Tuesday, 29 December 2009


Audience-Pleasing Acronym

Hilarious, thigh-slapping response to every partially pugnacious Presidential pronouncement, a well-executed Formerly Known As The War On Terror! sets 'em rollin' and rockin' with ROFL as Decent funnybones are tickled and sides split.

Generally deployed after any statement from Barack Obama indicating that he favours attacking terrorists rather than fellating them, FKATWOT implies the following concepts...

1) That, contrary to Barack Obama's election pledges to continue occupying Afghanistan and to keep bombing terrorists and wedding parties, Chardonnay-sipping Hampstead Guardianistas and Bien Pensant Islingtonian Liberals had feverishly hoped that Barack Obama would instead abolish the armed forces of the United States and erect a golden temple to Osama Bin Laden on the former site of the World Trade Center, and that

2) Barack Obama has in fact continued to occupy Afghanistan and bomb terrorists and wedding parties.

Taken in conjunction, these twin concepts create a chucklesome comedy cocktail of bladder-bursting proportions, causing Decents to literally explode in a puff of hilarity.

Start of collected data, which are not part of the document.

-- ==== Sys2Proof/Laws/Links.lean ====
section
/-! SUPPORT. What the shared operations of the links and timers leave unchanged. -/

namespace Sys2Proof.Machine

/-! ### issue -/
@[simp] theorem State.issue_pwronN (s : State) (t : Target) (m : Master) (i : OrtIndex) (run : Nat) (u : OrtUse) :
    (s.issue t m i run u).pwronN = s.pwronN := rfl
@[simp] theorem State.issue_straps (s : State) (t : Target) (m : Master) (i : OrtIndex) (run : Nat) (u : OrtUse) :
    (s.issue t m i run u).straps = s.straps := rfl
@[simp] theorem State.issue_now (s : State) (t : Target) (m : Master) (i : OrtIndex) (run : Nat) (u : OrtUse) :
    (s.issue t m i run u).now = s.now := rfl
@[simp] theorem State.issue_planes (s : State) (t : Target) (m : Master) (i : OrtIndex) (run : Nat) (u : OrtUse) :
    (s.issue t m i run u).planes = s.planes := rfl
@[simp] theorem State.issue_generation (s : State) (t : Target) (m : Master) (i : OrtIndex) (run : Nat) (u : OrtUse) :
    (s.issue t m i run u).generation = s.generation := rfl
@[simp] theorem State.issue_planeState (s : State) (t : Target) (m : Master) (i : OrtIndex) (run : Nat) (u : OrtUse) :
    (s.issue t m i run u).planeState = s.planeState := rfl
@[simp] theorem State.issue_refCounts (s : State) (t : Target) (m : Master) (i : OrtIndex) (run : Nat) (u : OrtUse) :
    (s.issue t m i run u).refCounts = s.refCounts := rfl
@[simp] theorem State.issue_decrements (s : State) (t : Target) (m : Master) (i : OrtIndex) (run : Nat) (u : OrtUse) :
    (s.issue t m i run u).decrements = s.decrements := rfl
@[simp] theorem State.issue_flushReports (s : State) (t : Target) (m : Master) (i : OrtIndex) (run : Nat) (u : OrtUse) :
    (s.issue t m i run u).flushReports = s.flushReports := rfl
@[simp] theorem State.issue_announcements (s : State) (t : Target) (m : Master) (i : OrtIndex) (run : Nat) (u : OrtUse) :
    (s.issue t m i run u).announcements = s.announcements := rfl
@[simp] theorem State.issue_masters (s : State) (t : Target) (m : Master) (i : OrtIndex) (run : Nat) (u : OrtUse) :
    (s.issue t m i run u).masters = s.masters := rfl
@[simp] theorem State.issue_control (s : State) (t : Target) (m : Master) (i : OrtIndex) (run : Nat) (u : OrtUse) :
    (s.issue t m i run u).control = s.control := rfl
@[simp] theorem State.issue_held (s : State) (t : Target) (m : Master) (i : OrtIndex) (run : Nat) (u : OrtUse) :
    (s.issue t m i run u).held = s.held := rfl
@[simp] theorem State.issue_freeBlocks (s : State) (t : Target) (m : Master) (i : OrtIndex) (run : Nat) (u : OrtUse) :
    (s.issue t m i run u).freeBlocks = s.freeBlocks := rfl
@[simp] theorem State.issue_masterOut (s : State) (t : Target) (m : Master) (i : OrtIndex) (run : Nat) (u : OrtUse) :
    (s.issue t m i run u).masterOut = s.masterOut := rfl
@[simp] theorem State.issue_choices (s : State) (t : Target) (m : Master) (i : OrtIndex) (run : Nat) (u : OrtUse) :
    (s.issue t m i run u).choices = s.choices := rfl
@[simp] theorem State.issue_pending (s : State) (t : Target) (m : Master) (i : OrtIndex) (run : Nat) (u : OrtUse) :
    (s.issue t m i run u).pending = s.pending := rfl

/-! ### complete -/
@[simp] theorem State.complete_pwronN (s : State) (i : OrtIndex) (u : OrtUse) (st : Byte) (d : List Byte) :
    (s.complete i u st d).pwronN = s.pwronN := by
  simp only [State.complete]; repeat (first | rfl | split | simp)
@[simp] theorem State.complete_straps (s : State) (i : OrtIndex) (u : OrtUse) (st : Byte) (d : List Byte) :
    (s.complete i u st d).straps = s.straps := by
  simp only [State.complete]; repeat (first | rfl | split | simp)
@[simp] theorem State.complete_now (s : State) (i : OrtIndex) (u : OrtUse) (st : Byte) (d : List Byte) :
    (s.complete i u st d).now = s.now := by
  simp only [State.complete]; repeat (first | rfl | split | simp)
@[simp] theorem State.complete_planes (s : State) (i : OrtIndex) (u : OrtUse) (st : Byte) (d : List Byte) :
    (s.complete i u st d).planes = s.planes := by
  simp only [State.complete]; repeat (first | rfl | split | simp)
@[simp] theorem State.complete_generation (s : State) (i : OrtIndex) (u : OrtUse) (st : Byte) (d : List Byte) :
    (s.complete i u st d).generation = s.generation := by
  simp only [State.complete]; repeat (first | rfl | split | simp)
@[simp] theorem State.complete_planeState (s : State) (i : OrtIndex) (u : OrtUse) (st : Byte) (d : List Byte) :
    (s.complete i u st d).planeState = s.planeState := by
  simp only [State.complete]; repeat (first | rfl | split | simp)
@[simp] theorem State.complete_refCounts (s : State) (i : OrtIndex) (u : OrtUse) (st : Byte) (d : List Byte) :
    (s.complete i u st d).refCounts = s.refCounts := by
  simp only [State.complete]; repeat (first | rfl | split | simp)
@[simp] theorem State.complete_flushReports (s : State) (i : OrtIndex) (u : OrtUse) (st : Byte) (d : List Byte) :
    (s.complete i u st d).flushReports = s.flushReports := by
  simp only [State.complete]; repeat (first | rfl | split | simp)
@[simp] theorem State.complete_announcements (s : State) (i : OrtIndex) (u : OrtUse) (st : Byte) (d : List Byte) :
    (s.complete i u st d).announcements = s.announcements := by
  simp only [State.complete]; repeat (first | rfl | split | simp)
@[simp] theorem State.complete_control (s : State) (i : OrtIndex) (u : OrtUse) (st : Byte) (d : List Byte) :
    (s.complete i u st d).control = s.control := by
  simp only [State.complete]; repeat (first | rfl | split | simp)
@[simp] theorem State.complete_targets (s : State) (i : OrtIndex) (u : OrtUse) (st : Byte) (d : List Byte) :
    (s.complete i u st d).targets = s.targets := by
  simp only [State.complete]; repeat (first | rfl | split | simp)
@[simp] theorem State.complete_masterOut (s : State) (i : OrtIndex) (u : OrtUse) (st : Byte) (d : List Byte) :
    (s.complete i u st d).masterOut = s.masterOut := by
  simp only [State.complete]; repeat (first | rfl | split | simp)
@[simp] theorem State.complete_targetOut (s : State) (i : OrtIndex) (u : OrtUse) (st : Byte) (d : List Byte) :
    (s.complete i u st d).targetOut = s.targetOut := by
  simp only [State.complete]; repeat (first | rfl | split | simp)
@[simp] theorem State.complete_choices (s : State) (i : OrtIndex) (u : OrtUse) (st : Byte) (d : List Byte) :
    (s.complete i u st d).choices = s.choices := by
  simp only [State.complete]; repeat (first | rfl | split | simp)
@[simp] theorem State.complete_pending (s : State) (i : OrtIndex) (u : OrtUse) (st : Byte) (d : List Byte) :
    (s.complete i u st d).pending = s.pending := by
  simp only [State.complete]; repeat (first | rfl | split | simp)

Source: Obama said "violent extremists!" FKATWOT! LMAO! by Professor Norm.

Tuesday, 22 December 2009

The Souls of Secret Policemen

"No novelist with any talent just deals with political themes, and readers who scour their books for ideological clues have the souls of secret policemen".
- Nick Cohen, December 2009

"...so consistent was the pro-Islamist party line in the BBC’s drama it seemed as if a politburo had taken control of the arts department". Nick Cohen, December 2007

See also here: Nick on the foul Islamofascistical subtext of Robin Hood; Nick on the foul appeasement of Spooks; Nick on the foul moral blindness of Die Hard 4.

Here: Nick on the foul, wilful blindness to Islamofascism of The Bourne Identity; Nick on the foul, disgusting unwillingness of James Bond to tackle Islamofascism; Nick on the foul appeasement of Spooks (again).

Mainstream Liberal Culture.

Tuesday, 15 December 2009


Beacon/Travesty of Justice

1. Enlightened group of Solomonic Solons gathered to pass impartial judgement upon the innocence and ironclad moral rectitude of the Prime Minister and to sentence fork-tongued reporters and mendacious public service broadcasters to hard labour in the grim Gulag of journalistic disgrace.

Unimpeachable tribunes of even-handed justice, investigating and rejecting out of hand grotesque litanies of false accusation against pure-hearted politicians in the spirit of non-partisan free inquiry, whose decision is final.

2. Despicable kangaroo court of politically-motivated liars, con men, mountebanks and bastards gathered to orchestrate the public lynching of the Prime Minister in an epic assault upon truth and justice.

A great troupe of cackling, pro-terror chimpanzees gathered to hurl great handfuls of faeces into the wide-eyed, trusting faces of pure-hearted politicians, unless their report absolves the Prime Minister of wrongdoing, in which case see 1.

Thursday, 3 December 2009

The Week In Decency - Twitter

Chilcot Iraq inquiry to find Blair innocent! No laughing until you've read the postgraduate thesis they'll plagiarise to justify their findings.

Hooray! Benny Morris threatens Israel's neighbours with World War III, calls US President a pussy.

Hitchens - Evil people do evil things because they are evil. An intellectual titan - Norm agrees, by the way.

Law and order hawks - Pitbulls make excellent guard dogs if you're worried about being burgled by toddlers.

Swiss racists - disguise your bigotry by forbidding all religious people from putting minarets in their mosques, and not just Muslims. (Note on the text - this is rather like setting strict laws on what both men and women can do with their own vaginas).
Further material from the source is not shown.